> Your instructions
Report the count of lines below that include "scaleA", without any other text.

Records drawn from a dataset:

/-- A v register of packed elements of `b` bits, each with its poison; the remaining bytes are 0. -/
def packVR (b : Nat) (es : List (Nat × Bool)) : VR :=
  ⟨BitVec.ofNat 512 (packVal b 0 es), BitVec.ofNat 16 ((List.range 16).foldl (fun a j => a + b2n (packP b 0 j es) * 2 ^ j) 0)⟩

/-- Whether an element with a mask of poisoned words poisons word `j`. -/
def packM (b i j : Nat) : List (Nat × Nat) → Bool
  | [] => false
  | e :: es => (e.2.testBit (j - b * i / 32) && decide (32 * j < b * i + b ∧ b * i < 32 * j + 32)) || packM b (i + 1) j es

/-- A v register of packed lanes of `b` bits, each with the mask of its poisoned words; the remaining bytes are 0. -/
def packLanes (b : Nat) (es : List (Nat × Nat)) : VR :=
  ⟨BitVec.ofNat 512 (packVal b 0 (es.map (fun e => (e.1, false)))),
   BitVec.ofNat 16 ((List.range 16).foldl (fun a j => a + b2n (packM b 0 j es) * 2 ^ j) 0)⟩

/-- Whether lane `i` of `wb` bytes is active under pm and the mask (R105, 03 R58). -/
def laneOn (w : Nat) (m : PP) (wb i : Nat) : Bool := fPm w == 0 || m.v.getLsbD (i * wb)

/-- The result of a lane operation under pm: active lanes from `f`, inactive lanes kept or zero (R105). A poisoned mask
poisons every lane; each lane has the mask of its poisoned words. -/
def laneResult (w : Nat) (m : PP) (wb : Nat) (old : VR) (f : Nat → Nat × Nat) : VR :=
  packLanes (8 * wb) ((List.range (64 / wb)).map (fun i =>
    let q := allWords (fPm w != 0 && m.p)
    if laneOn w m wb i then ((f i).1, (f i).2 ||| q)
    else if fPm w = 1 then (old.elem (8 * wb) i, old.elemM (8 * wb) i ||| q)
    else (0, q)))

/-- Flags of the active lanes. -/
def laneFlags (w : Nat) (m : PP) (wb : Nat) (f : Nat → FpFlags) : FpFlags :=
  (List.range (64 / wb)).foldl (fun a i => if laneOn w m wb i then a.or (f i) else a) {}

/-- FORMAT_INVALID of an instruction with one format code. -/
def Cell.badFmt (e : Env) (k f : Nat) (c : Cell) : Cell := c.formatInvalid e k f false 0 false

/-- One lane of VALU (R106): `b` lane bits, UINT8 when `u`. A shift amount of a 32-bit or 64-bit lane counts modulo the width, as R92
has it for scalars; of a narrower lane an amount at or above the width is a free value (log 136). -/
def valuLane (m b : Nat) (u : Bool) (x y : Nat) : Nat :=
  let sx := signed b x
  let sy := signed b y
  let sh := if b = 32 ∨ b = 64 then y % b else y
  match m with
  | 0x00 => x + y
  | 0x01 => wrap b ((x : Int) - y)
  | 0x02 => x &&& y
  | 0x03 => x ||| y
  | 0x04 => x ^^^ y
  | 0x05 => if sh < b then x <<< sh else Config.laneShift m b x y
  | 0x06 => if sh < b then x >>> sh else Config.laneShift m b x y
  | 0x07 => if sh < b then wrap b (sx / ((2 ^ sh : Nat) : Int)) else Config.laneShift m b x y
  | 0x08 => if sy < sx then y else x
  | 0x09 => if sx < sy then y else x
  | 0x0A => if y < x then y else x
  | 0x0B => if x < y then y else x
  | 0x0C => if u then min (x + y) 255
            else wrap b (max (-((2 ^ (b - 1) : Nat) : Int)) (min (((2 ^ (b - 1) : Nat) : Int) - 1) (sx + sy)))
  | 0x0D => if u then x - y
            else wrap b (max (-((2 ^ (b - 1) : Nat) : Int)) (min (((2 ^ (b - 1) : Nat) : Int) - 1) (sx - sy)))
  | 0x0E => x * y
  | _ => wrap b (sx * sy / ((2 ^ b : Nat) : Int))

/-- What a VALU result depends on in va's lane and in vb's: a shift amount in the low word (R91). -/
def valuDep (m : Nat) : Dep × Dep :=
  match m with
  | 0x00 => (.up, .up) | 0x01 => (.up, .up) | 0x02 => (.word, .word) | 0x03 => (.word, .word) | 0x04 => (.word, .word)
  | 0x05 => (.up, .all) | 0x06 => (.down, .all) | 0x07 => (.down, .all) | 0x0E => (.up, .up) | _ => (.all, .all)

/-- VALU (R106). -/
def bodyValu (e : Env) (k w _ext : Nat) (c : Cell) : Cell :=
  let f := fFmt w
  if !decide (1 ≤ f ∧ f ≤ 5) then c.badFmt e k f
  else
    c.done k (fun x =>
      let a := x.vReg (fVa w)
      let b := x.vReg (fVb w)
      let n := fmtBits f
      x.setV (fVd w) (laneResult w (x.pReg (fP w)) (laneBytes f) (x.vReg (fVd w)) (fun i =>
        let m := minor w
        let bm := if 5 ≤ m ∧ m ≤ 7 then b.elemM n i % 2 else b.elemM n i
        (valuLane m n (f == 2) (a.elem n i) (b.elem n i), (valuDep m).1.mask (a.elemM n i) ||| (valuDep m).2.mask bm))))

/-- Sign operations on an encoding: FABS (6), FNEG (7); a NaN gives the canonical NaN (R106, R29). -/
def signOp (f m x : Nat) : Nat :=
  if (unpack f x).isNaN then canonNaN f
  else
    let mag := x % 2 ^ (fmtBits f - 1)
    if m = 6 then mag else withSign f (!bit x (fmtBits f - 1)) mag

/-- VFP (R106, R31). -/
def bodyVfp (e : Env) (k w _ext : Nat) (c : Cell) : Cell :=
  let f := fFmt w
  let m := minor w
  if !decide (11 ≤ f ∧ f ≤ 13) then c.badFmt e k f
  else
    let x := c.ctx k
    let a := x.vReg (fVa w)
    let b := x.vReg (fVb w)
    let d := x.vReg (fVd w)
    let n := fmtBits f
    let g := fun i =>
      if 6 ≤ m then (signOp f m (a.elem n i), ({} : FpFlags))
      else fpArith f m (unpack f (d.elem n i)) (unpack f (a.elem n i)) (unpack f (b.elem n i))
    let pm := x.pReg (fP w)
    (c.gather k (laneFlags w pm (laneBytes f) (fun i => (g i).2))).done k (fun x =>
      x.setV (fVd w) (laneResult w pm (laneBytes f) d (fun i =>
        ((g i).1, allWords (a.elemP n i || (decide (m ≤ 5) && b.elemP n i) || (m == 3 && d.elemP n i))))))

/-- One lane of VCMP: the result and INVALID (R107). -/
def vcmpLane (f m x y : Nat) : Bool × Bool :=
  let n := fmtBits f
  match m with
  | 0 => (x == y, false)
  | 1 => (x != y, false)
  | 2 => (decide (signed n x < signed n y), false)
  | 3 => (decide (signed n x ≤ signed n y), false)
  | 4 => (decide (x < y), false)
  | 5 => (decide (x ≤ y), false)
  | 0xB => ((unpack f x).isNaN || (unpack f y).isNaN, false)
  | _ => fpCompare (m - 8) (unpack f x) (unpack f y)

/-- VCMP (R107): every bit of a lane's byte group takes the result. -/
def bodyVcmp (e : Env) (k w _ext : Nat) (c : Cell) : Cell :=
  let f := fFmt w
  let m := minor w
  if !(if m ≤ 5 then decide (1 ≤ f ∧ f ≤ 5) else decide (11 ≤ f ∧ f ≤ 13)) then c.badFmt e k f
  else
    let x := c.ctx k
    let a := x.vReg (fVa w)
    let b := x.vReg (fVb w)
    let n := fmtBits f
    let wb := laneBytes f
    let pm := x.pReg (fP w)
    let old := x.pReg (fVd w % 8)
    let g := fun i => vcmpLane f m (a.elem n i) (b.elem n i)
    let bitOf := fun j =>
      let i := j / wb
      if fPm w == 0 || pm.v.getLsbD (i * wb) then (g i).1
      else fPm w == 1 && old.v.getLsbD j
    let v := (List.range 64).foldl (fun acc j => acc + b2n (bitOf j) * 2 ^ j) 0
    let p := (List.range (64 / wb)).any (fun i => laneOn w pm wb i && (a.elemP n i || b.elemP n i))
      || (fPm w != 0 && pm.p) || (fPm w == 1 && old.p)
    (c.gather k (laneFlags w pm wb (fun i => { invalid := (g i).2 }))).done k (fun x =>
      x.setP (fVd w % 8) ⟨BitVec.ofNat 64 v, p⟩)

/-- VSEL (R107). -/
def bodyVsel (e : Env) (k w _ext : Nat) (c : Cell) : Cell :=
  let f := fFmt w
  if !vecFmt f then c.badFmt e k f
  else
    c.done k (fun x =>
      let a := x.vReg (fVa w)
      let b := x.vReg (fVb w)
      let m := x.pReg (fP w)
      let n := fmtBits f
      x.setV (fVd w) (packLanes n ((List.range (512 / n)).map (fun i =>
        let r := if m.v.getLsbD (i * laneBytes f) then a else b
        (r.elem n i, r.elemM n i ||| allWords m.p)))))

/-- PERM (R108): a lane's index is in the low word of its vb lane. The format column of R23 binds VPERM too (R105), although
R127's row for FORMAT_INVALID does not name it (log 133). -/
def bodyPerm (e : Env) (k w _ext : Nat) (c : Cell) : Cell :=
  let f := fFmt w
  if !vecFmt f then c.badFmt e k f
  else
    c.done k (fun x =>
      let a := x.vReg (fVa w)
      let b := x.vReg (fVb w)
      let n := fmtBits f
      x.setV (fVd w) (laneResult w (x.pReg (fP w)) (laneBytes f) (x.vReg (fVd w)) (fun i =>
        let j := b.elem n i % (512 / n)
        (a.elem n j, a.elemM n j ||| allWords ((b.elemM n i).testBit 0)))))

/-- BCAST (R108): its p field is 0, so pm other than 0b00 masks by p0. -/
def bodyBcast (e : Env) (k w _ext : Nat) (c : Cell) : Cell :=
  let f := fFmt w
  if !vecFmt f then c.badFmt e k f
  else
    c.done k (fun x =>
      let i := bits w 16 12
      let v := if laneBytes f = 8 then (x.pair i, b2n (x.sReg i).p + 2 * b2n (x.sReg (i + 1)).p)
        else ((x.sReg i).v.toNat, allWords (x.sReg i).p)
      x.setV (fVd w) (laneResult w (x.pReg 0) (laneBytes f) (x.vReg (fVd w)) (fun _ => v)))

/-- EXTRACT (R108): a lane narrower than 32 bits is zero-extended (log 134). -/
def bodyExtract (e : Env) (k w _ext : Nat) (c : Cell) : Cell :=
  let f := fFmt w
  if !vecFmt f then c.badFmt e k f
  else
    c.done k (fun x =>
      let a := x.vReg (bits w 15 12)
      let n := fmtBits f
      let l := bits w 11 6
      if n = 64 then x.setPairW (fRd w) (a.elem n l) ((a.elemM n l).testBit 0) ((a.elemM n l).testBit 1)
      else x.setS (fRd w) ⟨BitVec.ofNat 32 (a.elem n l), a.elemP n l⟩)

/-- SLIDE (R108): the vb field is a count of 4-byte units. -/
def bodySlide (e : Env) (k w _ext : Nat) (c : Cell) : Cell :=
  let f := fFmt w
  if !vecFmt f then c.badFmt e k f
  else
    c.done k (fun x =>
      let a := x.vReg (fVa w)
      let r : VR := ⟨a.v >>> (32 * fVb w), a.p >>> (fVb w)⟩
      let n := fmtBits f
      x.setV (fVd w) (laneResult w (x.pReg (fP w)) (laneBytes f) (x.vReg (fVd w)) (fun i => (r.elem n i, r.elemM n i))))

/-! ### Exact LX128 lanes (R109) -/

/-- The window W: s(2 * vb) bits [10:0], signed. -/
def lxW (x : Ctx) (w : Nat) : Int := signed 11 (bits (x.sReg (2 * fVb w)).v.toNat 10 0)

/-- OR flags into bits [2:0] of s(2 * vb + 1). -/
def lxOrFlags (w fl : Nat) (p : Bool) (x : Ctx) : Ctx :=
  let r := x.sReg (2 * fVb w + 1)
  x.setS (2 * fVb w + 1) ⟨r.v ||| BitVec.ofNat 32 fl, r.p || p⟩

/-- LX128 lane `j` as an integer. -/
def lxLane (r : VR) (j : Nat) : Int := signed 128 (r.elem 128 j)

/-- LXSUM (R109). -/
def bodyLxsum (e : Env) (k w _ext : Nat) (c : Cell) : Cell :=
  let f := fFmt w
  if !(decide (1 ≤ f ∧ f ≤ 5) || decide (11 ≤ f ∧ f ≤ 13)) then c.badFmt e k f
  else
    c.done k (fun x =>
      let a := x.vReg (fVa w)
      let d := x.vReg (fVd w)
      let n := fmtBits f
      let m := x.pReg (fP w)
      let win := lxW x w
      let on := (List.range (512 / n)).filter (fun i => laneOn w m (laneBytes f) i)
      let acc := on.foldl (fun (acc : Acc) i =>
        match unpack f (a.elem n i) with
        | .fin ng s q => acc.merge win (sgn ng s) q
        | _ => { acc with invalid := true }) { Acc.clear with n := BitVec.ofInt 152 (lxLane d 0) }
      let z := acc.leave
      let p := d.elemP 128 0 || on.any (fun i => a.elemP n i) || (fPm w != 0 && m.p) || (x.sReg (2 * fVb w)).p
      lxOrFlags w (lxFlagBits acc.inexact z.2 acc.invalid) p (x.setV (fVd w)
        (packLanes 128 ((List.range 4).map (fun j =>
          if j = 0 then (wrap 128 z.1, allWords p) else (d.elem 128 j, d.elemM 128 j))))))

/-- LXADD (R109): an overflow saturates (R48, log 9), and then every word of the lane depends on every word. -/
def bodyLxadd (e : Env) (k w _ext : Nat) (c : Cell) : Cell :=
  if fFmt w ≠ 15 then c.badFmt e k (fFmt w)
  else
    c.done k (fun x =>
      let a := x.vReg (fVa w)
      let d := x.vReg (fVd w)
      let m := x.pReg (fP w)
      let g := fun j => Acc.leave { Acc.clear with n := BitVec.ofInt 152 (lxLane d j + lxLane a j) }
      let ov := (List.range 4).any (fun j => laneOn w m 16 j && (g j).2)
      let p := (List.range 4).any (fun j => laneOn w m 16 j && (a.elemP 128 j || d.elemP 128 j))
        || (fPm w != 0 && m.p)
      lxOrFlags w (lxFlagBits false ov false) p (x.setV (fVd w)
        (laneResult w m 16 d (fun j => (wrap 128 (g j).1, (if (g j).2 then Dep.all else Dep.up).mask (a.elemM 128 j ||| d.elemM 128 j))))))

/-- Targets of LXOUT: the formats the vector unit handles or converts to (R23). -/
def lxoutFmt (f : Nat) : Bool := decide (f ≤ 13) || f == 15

---

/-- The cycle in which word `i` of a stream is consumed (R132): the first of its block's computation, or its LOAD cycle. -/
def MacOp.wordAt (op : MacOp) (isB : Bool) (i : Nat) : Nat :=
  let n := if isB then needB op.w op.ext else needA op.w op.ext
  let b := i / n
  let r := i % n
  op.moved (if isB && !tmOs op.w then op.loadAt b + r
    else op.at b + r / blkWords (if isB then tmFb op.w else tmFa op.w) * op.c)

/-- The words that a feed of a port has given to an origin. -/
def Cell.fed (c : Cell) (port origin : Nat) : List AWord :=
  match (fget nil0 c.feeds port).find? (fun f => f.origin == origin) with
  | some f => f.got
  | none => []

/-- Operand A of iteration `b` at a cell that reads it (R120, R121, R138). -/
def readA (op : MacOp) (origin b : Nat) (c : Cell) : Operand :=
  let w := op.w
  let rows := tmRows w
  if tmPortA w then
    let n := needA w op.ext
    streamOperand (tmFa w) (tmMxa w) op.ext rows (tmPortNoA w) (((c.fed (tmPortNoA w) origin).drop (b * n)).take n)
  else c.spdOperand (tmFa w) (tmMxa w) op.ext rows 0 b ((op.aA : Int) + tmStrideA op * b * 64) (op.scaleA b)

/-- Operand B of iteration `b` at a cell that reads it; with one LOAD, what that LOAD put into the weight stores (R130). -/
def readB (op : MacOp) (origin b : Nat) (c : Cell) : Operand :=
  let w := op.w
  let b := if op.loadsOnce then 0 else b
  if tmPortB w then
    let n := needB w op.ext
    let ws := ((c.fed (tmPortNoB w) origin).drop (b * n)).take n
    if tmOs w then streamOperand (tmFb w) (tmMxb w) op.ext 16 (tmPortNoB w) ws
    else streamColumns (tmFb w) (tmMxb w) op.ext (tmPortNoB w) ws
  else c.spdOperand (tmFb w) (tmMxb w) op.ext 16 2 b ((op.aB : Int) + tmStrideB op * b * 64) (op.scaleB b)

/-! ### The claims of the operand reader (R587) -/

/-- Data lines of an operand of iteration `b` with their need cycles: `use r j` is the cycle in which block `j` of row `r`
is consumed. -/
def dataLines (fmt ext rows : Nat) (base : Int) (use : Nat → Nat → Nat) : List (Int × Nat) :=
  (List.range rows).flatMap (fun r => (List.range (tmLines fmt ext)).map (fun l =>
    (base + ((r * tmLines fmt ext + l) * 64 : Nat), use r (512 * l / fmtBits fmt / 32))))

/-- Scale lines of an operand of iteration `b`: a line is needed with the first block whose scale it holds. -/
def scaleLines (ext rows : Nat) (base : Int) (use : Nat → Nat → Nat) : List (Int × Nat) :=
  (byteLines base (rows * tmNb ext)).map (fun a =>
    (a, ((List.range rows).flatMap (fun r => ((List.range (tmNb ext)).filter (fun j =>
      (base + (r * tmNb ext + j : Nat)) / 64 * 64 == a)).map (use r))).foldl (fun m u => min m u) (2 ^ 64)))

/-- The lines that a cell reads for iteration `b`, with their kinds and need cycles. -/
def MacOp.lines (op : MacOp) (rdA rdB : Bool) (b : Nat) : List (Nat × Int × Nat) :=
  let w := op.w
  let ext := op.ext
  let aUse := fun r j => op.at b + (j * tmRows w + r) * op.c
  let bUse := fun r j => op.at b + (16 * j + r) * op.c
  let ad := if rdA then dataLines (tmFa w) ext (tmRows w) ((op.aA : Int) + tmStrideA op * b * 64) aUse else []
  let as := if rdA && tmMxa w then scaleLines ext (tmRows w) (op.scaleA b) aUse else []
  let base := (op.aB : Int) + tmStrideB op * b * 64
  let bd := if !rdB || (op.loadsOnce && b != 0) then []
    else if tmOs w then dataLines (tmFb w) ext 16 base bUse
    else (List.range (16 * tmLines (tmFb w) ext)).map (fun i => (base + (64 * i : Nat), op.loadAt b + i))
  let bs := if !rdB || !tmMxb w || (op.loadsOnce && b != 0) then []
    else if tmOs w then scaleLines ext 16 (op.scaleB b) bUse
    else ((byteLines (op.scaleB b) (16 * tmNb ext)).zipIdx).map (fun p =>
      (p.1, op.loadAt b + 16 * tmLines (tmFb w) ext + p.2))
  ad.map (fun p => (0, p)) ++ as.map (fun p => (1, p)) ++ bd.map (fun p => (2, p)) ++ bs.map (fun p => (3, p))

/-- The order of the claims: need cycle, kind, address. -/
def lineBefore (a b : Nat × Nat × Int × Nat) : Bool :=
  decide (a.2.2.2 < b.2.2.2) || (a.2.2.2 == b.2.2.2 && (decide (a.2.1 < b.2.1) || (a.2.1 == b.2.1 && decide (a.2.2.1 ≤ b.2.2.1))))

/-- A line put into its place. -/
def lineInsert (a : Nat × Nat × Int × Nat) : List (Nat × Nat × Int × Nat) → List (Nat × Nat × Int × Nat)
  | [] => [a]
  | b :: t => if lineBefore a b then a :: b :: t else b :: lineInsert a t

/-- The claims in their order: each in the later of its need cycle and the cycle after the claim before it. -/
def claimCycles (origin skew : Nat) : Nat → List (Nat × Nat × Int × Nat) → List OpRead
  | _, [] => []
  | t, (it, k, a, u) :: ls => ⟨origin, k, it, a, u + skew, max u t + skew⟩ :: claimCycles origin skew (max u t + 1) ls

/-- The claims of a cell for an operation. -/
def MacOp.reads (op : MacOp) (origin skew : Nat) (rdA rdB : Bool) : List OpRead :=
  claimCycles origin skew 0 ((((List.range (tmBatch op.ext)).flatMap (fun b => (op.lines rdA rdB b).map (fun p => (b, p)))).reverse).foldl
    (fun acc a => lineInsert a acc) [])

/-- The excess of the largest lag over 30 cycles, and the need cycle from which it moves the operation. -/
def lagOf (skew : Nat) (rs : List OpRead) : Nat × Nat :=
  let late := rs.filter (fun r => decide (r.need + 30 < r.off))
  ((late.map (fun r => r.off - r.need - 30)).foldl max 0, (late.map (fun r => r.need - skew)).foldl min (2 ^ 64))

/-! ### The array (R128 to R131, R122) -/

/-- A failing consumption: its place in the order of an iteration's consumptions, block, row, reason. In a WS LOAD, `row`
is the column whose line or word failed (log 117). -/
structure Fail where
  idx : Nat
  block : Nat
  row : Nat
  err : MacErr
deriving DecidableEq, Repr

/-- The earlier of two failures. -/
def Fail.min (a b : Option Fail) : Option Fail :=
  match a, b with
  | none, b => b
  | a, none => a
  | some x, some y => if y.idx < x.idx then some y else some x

--

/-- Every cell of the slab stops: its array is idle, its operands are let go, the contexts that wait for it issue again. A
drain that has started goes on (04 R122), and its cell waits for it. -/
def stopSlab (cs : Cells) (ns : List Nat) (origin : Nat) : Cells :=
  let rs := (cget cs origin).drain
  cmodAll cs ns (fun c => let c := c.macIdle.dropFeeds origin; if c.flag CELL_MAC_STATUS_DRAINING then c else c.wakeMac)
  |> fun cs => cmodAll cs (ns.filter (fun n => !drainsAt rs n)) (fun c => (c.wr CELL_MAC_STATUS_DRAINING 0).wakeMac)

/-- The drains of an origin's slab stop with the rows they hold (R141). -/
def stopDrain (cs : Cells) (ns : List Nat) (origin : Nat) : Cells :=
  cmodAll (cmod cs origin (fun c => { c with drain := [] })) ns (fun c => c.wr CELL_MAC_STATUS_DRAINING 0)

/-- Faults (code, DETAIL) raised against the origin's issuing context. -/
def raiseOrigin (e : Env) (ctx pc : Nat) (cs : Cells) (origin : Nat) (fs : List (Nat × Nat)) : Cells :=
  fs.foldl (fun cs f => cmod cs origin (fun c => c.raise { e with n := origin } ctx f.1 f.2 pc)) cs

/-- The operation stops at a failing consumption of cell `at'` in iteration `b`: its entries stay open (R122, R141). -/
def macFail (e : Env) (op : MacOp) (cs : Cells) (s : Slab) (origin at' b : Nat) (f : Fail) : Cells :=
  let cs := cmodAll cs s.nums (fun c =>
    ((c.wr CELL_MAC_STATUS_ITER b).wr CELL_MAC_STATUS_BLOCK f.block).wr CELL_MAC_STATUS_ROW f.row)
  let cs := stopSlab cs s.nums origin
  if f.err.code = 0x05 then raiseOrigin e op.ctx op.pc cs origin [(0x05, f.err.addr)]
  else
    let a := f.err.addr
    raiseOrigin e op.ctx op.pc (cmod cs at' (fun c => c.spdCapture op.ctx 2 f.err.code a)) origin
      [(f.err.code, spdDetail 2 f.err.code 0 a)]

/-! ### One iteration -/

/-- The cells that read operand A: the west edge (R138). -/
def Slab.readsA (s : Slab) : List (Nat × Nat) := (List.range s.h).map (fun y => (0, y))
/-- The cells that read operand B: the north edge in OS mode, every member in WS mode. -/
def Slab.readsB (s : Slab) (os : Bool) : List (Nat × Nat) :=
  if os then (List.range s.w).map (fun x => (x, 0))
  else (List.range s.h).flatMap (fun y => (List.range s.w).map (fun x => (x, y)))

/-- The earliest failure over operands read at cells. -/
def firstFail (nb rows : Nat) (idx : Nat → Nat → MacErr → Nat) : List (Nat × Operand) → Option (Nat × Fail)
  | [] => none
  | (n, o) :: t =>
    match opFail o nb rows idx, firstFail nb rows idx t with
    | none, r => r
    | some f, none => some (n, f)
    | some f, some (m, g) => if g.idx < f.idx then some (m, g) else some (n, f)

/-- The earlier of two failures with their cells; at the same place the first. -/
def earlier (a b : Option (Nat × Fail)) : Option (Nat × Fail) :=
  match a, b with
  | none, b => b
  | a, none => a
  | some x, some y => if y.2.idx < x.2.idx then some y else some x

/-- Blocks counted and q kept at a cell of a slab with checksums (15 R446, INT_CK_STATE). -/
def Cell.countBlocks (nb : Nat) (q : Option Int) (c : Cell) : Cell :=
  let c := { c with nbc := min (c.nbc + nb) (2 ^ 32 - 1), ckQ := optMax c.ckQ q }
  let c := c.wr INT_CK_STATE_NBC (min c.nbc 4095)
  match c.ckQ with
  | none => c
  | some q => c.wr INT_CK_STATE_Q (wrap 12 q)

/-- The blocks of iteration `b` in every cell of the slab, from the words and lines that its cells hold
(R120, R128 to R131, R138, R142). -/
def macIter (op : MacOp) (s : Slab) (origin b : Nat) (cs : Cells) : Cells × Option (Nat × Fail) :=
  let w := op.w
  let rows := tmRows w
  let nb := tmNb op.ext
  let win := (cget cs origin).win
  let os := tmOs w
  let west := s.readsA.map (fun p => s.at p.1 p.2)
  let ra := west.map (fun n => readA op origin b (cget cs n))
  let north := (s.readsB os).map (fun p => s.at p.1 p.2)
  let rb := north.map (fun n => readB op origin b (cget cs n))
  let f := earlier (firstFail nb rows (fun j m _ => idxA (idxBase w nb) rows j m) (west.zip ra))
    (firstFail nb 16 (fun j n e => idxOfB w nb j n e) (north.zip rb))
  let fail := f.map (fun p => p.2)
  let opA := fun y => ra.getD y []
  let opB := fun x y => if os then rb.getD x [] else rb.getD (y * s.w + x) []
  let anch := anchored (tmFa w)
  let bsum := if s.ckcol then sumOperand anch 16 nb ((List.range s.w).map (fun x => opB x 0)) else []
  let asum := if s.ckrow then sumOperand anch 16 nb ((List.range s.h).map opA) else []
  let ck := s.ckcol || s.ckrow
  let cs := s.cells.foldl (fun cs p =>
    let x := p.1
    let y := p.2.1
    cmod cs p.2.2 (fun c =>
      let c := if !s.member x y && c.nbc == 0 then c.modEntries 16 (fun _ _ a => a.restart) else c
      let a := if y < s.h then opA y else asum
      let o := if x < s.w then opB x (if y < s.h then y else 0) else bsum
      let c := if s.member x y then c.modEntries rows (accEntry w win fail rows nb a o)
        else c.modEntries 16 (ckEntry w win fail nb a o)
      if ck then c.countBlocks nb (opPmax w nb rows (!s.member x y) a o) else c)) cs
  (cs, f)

> Response area
2